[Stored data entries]
-- ==== Sys2Proof/Machine/System.lean ====
section
/-! DEFINITION. Machine/System.lean: the system and diagnostic commands (R476 to R484). -/
namespace Sys2Proof.Machine
open Sys2Proof

/-! ### Identity and status (R476, R477) -/

/-- SYS_INFO (Table 14.5). -/
def execSysInfo (q : Req) (s : State) : Host.Outcome State Fault Refusal :=
  .next (serve opSysInfo 0 q s fun s =>
    let y := s.sys
    answer s (pack 48 ([fN 0 4 0x00009640, f8 4 y.fuses.grade, f8 5 y.fuses.silicon, f8 6 y.boot.profile, f8 7 y.boot.bank, f32 8 s.tre.nodeId,
      f32 12 y.boot.fwVersion] ++ ((List.finRange 8).map fun k => f16 (16 + 2 * k.val) y.boot.partVer[k]) ++
      [f64 32 y.fuses.serial, f8 40 y.boot.bootCause, f8 41 s.mb.engine, fB 42 0 y.boot.debugBoot, fN 44 4 ((s.now - y.bootAt) / 1000000000)])))

/-- SYS_STATUS (Table 14.6). -/
def execSysStatus (q : Req) (s : State) : Host.Outcome State Fault Refusal :=
  .next (serve opSysStatus 0 q s fun s =>
    answer s (pack 24 [fN 0 1 (if s.pwr.mode = .standby then 1 else 0), fN 1 1 s.grid.st, fN 2 1 s.pier.st,
      fN 3 1 s.pwr.thermal.level, fN 4 1 s.ks.st.code, fB 5 0 s.box.lock, fB 5 1 (s.sh.house.mask != 0),
      fB 5 2 (s.ks.faultHold || s.ks.faultOffset), fB 5 3 s.sh.active.isSome, fN 6 2 s.mb.ev.unread.length,
      f32 8 s.grid.lastFrameNo, fN 12 3 s.grid.slip, f32 16 s.mb.ev.lost]))

/-! ### Reset and stored settings (R478, R479) -/

/-- SYS_RESET: accepted; what follows the response is `State.afterResponse` (R478). -/
def execSysReset (q : Req) (s : State) : Host.Outcome State Fault Refusal :=
  .next (serve opSysReset 4 q s fun s =>
    require (p16 q.payload 0 == 0x5345) .denied (.ok { st := s, post := some (opSysReset, []) }))

/-- SYS_RESET_EXECUTE: the engine resets itself as if RESET_N were asserted; a boot-record write completes first (R478,
R517). -/
def execSysResetExecute (dt : Nat) (s : State) : Host.Outcome State Fault Refusal :=
  let s := s.elapse dt
  .next (match s.sys.reset with
    | .at t => if t ≤ s.now ∧ s.flash.update.recording = false then s.reborn 2 else s
    | _ => s)

/-- SETTINGS_SAVE (R479). -/
def execSettingsSave (q : Req) (s : State) : Host.Outcome State Fault Refusal :=
  .next (serve opSettingsSave 4 q s fun s =>
    let next := (p8 q.payload 0).toNat
    let erase := pbit q.payload 1 0
    let b : Fin 2 := if s.sys.boot.bank = 1 then 1 else 0
    require (decide (next ≤ 2)) .denied
      (let s := s.saveSettings b next erase
       let seq : U32 := match newerCopy (·.seq) s.flash.stored[b] with
         | some x => x.seq
         | none => 0
       answer (s.raiseF 1 [f32 0 seq, fN 4 1 next, fB 5 0 erase]) (pack 4 [f32 0 seq])))

/-! ### Diagnostics (R481 to R483) -/

/-- DIAG_ECHO (R481). -/
def execDiagEcho (q : Req) (s : State) : Host.Outcome State Fault Refusal :=
  .next (serve opDiagEcho 0 q s fun s =>
    require (decide (q.payload.length ≤ 3008)) .badLength (answer s q.payload))

/-- DIAG_PIN_READ (R481): levels that nothing in the engine decides are free. -/
def execDiagPinRead (q : Req) (s : State) : Host.Outcome State Fault Refusal :=
  .next (serve opDiagPinRead 0 q s fun s =>
    let out : Bool := match s.pier.actOut with
      | some b => b
      | none => Config.pinLevel (s.fresh + 1)
    let data := pack 16 [fB 0 0 s.sys.houseN, fB 0 1 s.pier.actIn, fB 0 2 out, fB 0 3 (!s.eventNAsserted), fB 0 4 s.tc.ppsIn,
      fB 0 5 s.tc.frameRefIn, fB 0 6 s.tc.ltcInLevel, fN 1 1 (s.sys.bootMode.toNat % 4 + 4 * (s.sys.radioIrq.toNat % 16)),
      f64 4 (Config.portLevels s.fresh)]
    answer s.draw.draw data)

/-- DIAG_SELFTEST (R482, R483). -/
def execDiagSelftest (q : Req) (s : State) : Host.Outcome State Fault Refusal :=
  .next (serve opDiagSelftest 8 q s fun s =>
    let tests := pbits q.payload 0 0 4
    require (decide (tests ≠ 0)) .denied
      (require (!s.running) .notReady
        (require s.sys.selfTest.isNone .busy
          (done { s with sys.selfTest := some { tests := BitVec.ofNat 8 tests, tag := p32 q.payload 4 } }))))

/-- The Deck test has run: the pixel and parameter regions are zero, and the show-image region was read once (R482). -/
def State.deckTested (s : State) : State :=
  let d := (s.deck.clear 0 0x0C000000).clear 0x0F000000 0x01000000
  State.deckRead { s with deck := { d with valid := .replicate 2 [], nextFrame := none } } s.sched.gateFrame 0x0C000000 0x03000000 10

/-- SELFTEST_COMPLETE: E002, and cores that failed are excluded (R134, R482). `failed`: the tests that failed, of those run;
`first`: a Deck byte address or a core; `cores`: the cores that failed. -/
def execSelftestComplete (dt : Nat) (failed : BitVec 4) (first : U32) (cores : List (Fin 64)) (s : State) :
    Host.Outcome State Fault Refusal :=
  let s := s.elapse dt
  .next (match s.sys.selfTest with
    | none => s
    | some t =>
      let s := { s with sys.selfTest := none }
      let s := if t.tests.getLsbD 0 then s.deckTested else s
      let s := if t.tests.getLsbD 1 ∧ failed.getLsbD 1 then
          cores.foldl (fun (s : State) k => s.excludeCore k s.grid.lastFrameNo) s else s
      s.raiseF 2 [f32 0 t.tag, f8 4 t.tests, fN 5 1 (failed.toNat &&& t.tests.toNat), f32 8 first])

/-- DIAG_EVENT_RAISE: E003 with the 16 bytes given (R481). -/
def execDiagEventRaise (q : Req) (s : State) : Host.Outcome State Fault Refusal :=
  .next (serve opDiagEventRaise 16 q s fun s => done (s.raise 3 (bytesAt q.payload 0 16)))

/-! ### Fault injection (R484, Table 14.9) -/

/-- A double-bit error: the stored word is not what was written, and stays uncorrected (R171). -/
def Deck.flipWord (d : Deck) (a : Nat) : Deck :=
  let w := leVal (d.mem.reads 0 a 8) ^^^ (Config.flipMask (a / 8)).toNat
  { d with mem := d.mem.writes 0 a (le 8 w), ecc := d.ecc.set 0 (a / 8) 2 }

/-- ARG and COUNT lie in the range of their KIND (Table 14.9). -/
def injectOk (kind count arg : Nat) : Bool :=
  match kind with
  | 1 => decide (arg < 0x10000000) && arg % 8 == 0
  | 2 => decide (arg < 0x10000000) && arg % 8 == 0
  | 3 => decide (arg < 64)
  | 4 => arg == 0
  | 5 => inRange 1 6 arg && inRange 1 255 count
  | 6 => decide (arg < 4096)
  | _ => false

/-- The injection of a KIND (Table 14.9). -/
def State.inject (s : State) (kind count arg : Nat) (apply : U32) : State :=
  match kind with
  | 1 => if s.deck.ecc.get 0 (arg / 8) = 0 then { s with deck.ecc := s.deck.ecc.set 0 (arg / 8) 1 } else s
  | 2 => { s with deck := s.deck.flipWord arg }
  | 3 => { s with sys.inject := { s.sys.inject with core := ⟨arg % 64, Nat.mod_lt _ (by decide)⟩ :: s.sys.inject.core } }
  | 4 => { s with sys.inject := { s.sys.inject with digest := apply :: s.sys.inject.digest } }
  | 5 => { s with sys.inject := { s.sys.inject with check := s.sys.inject.check ++ [{ code := arg, first := apply, count := count }] } }
  | _ => { s with sys.inject := { s.sys.inject with flow := (BitVec.ofNat 16 arg, apply) :: s.sys.inject.flow } }

/-- DIAG_FAULT_INJECT (R484): E008 reports each. -/
def faultInject (q : Req) (s : State) : State :=
  serve opDiagFaultInject 20 q s fun s =>
    let p := q.payload
    let kind := (p8 p 4).toNat
    let count := (p8 p 5).toNat
    let arg := rd p 8 4
    let apply := p32 p 12
    require (p32 p 0 == 0x4A4E4946 && injectOk kind count arg && s.mb.ch[q.ch].bind == 0) .denied
      (require (!(decide (4 ≤ kind) && s.running && s.changeLate apply)) .late
        (done ((s.inject kind count arg apply).raiseF 8 [fN 0 1 kind, fN 4 4 arg, f32 8 apply])))

/-- KIND 1. -/
def execFaultInjectDeckSingle (q : Req) (s : State) : Host.Outcome State Fault Refusal := .next (faultInject q s)

/-- KIND 2. -/
def execFaultInjectDeckDouble (q : Req) (s : State) : Host.Outcome State Fault Refusal := .next (faultInject q s)

/-- KIND 3. -/
def execFaultInjectCore (q : Req) (s : State) : Host.Outcome State Fault Refusal := .next (faultInject q s)

/-- KIND 4. -/
def execFaultInjectDigest (q : Req) (s : State) : Host.Outcome State Fault Refusal := .next (faultInject q s)

/-- KIND 5. -/
def execFaultInjectCheck (q : Req) (s : State) : Host.Outcome State Fault Refusal := .next (faultInject q s)

/-- KIND 6. -/
def execFaultInjectFlowTrap (q : Req) (s : State) : Host.Outcome State Fault Refusal := .next (faultInject q s)

end Sys2Proof.Machine
end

- [ACTIVITY]
Transcribe the entries above word for word, from the first line through the line containing "def execSysStatus (q", and nothing else.

- [YOUR RESPONSE]
-- ==== Sys2Proof/Machine/System.lean ====
section
/-! DEFINITION. Machine/System.lean: the system and diagnostic commands (R476 to R484). -/
namespace Sys2Proof.Machine
open Sys2Proof

/-! ### Identity and status (R476, R477) -/

/-- SYS_INFO (Table 14.5). -/
def execSysInfo (q : Req) (s : State) : Host.Outcome State Fault Refusal :=
  .next (serve opSysInfo 0 q s fun s =>
    let y := s.sys
    answer s (pack 48 ([fN 0 4 0x00009640, f8 4 y.fuses.grade, f8 5 y.fuses.silicon, f8 6 y.boot.profile, f8 7 y.boot.bank, f32 8 s.tre.nodeId,
      f32 12 y.boot.fwVersion] ++ ((List.finRange 8).map fun k => f16 (16 + 2 * k.val) y.boot.partVer[k]) ++
      [f64 32 y.fuses.serial, f8 40 y.boot.bootCause, f8 41 s.mb.engine, fB 42 0 y.boot.debugBoot, fN 44 4 ((s.now - y.bootAt) / 1000000000)])))

/-- SYS_STATUS (Table 14.6). -/
def execSysStatus (q : Req) (s : State) : Host.Outcome State Fault Refusal :=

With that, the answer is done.